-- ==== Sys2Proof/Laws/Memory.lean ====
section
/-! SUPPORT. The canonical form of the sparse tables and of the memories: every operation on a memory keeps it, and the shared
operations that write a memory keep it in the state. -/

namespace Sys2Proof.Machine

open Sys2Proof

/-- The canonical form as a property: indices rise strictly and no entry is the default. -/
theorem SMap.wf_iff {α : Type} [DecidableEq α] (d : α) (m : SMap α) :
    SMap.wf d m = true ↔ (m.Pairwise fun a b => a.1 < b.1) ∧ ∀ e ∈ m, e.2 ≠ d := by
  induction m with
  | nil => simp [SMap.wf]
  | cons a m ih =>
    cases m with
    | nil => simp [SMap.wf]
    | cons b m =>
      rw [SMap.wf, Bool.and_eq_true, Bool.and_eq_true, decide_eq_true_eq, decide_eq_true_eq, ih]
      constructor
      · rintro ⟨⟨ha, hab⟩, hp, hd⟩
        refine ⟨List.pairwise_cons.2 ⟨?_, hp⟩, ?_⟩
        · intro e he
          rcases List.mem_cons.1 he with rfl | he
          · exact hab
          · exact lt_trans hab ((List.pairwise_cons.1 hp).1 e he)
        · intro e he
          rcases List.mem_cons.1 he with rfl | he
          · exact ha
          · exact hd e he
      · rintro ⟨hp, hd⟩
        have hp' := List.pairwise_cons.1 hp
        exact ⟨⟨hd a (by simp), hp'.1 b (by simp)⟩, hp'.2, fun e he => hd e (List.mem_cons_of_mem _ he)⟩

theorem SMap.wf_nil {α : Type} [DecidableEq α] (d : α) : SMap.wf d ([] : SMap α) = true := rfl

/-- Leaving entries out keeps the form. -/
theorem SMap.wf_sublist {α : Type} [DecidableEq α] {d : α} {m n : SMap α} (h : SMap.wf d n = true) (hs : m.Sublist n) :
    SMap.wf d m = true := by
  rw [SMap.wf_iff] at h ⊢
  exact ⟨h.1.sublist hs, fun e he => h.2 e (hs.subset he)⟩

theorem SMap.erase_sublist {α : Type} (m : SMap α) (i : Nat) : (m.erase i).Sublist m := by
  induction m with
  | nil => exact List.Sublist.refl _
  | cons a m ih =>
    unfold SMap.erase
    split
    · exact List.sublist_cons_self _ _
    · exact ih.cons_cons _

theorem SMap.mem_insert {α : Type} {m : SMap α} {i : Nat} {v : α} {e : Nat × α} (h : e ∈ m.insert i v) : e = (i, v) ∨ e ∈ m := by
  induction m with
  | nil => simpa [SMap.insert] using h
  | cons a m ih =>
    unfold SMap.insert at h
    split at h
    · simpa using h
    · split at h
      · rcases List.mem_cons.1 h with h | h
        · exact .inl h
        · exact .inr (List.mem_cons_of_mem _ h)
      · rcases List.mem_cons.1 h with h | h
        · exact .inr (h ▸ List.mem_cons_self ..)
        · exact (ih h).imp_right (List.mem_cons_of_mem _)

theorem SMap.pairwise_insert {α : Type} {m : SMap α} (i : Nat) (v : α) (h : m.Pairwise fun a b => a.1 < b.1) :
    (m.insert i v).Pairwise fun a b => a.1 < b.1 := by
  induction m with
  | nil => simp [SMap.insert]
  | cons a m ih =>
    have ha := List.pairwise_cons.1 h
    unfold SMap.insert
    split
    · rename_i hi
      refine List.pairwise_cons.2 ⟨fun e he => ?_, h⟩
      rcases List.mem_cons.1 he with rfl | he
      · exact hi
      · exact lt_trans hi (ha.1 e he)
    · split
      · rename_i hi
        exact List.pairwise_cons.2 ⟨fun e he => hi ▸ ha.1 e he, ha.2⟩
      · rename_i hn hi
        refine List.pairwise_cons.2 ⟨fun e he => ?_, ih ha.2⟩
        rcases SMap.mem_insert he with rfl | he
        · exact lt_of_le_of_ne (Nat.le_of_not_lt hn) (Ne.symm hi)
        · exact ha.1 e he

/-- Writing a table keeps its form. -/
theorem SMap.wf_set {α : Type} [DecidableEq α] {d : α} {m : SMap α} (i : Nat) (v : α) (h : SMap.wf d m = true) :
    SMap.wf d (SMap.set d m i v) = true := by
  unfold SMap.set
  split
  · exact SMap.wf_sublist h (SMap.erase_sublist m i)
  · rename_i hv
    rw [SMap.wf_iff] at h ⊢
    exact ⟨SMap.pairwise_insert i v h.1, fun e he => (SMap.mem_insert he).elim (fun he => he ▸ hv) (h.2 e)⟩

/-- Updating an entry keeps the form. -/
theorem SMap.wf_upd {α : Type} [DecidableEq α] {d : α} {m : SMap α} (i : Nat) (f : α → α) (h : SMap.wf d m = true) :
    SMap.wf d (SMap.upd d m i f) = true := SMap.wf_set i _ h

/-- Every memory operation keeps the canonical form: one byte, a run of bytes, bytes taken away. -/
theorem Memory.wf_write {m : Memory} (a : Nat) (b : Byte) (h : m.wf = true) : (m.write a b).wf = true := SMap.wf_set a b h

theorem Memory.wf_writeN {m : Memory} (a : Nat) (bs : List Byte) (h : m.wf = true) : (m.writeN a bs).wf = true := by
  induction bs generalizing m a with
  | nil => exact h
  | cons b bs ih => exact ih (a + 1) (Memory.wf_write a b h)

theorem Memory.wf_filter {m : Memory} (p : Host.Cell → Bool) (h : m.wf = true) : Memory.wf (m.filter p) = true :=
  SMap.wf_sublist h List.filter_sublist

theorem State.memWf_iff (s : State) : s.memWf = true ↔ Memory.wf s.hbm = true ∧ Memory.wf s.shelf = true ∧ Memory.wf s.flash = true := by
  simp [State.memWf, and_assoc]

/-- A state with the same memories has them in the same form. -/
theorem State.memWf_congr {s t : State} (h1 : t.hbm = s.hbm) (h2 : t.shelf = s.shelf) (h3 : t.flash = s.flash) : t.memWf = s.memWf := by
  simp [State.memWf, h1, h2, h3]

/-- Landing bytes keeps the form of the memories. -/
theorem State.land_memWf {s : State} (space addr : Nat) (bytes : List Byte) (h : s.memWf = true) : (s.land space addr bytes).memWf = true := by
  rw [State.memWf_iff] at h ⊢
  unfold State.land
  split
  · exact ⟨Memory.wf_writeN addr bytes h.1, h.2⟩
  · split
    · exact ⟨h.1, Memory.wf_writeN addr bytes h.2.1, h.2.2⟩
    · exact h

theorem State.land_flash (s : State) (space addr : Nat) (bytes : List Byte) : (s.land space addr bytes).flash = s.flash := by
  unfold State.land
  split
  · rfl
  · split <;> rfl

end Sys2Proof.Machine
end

Task to complete: Copy out the lines of the data where the word "unfold" can be found.

Solution:
    unfold SMap.erase
    unfold SMap.insert at h
    unfold SMap.insert
  unfold SMap.set
  unfold State.land
  unfold State.land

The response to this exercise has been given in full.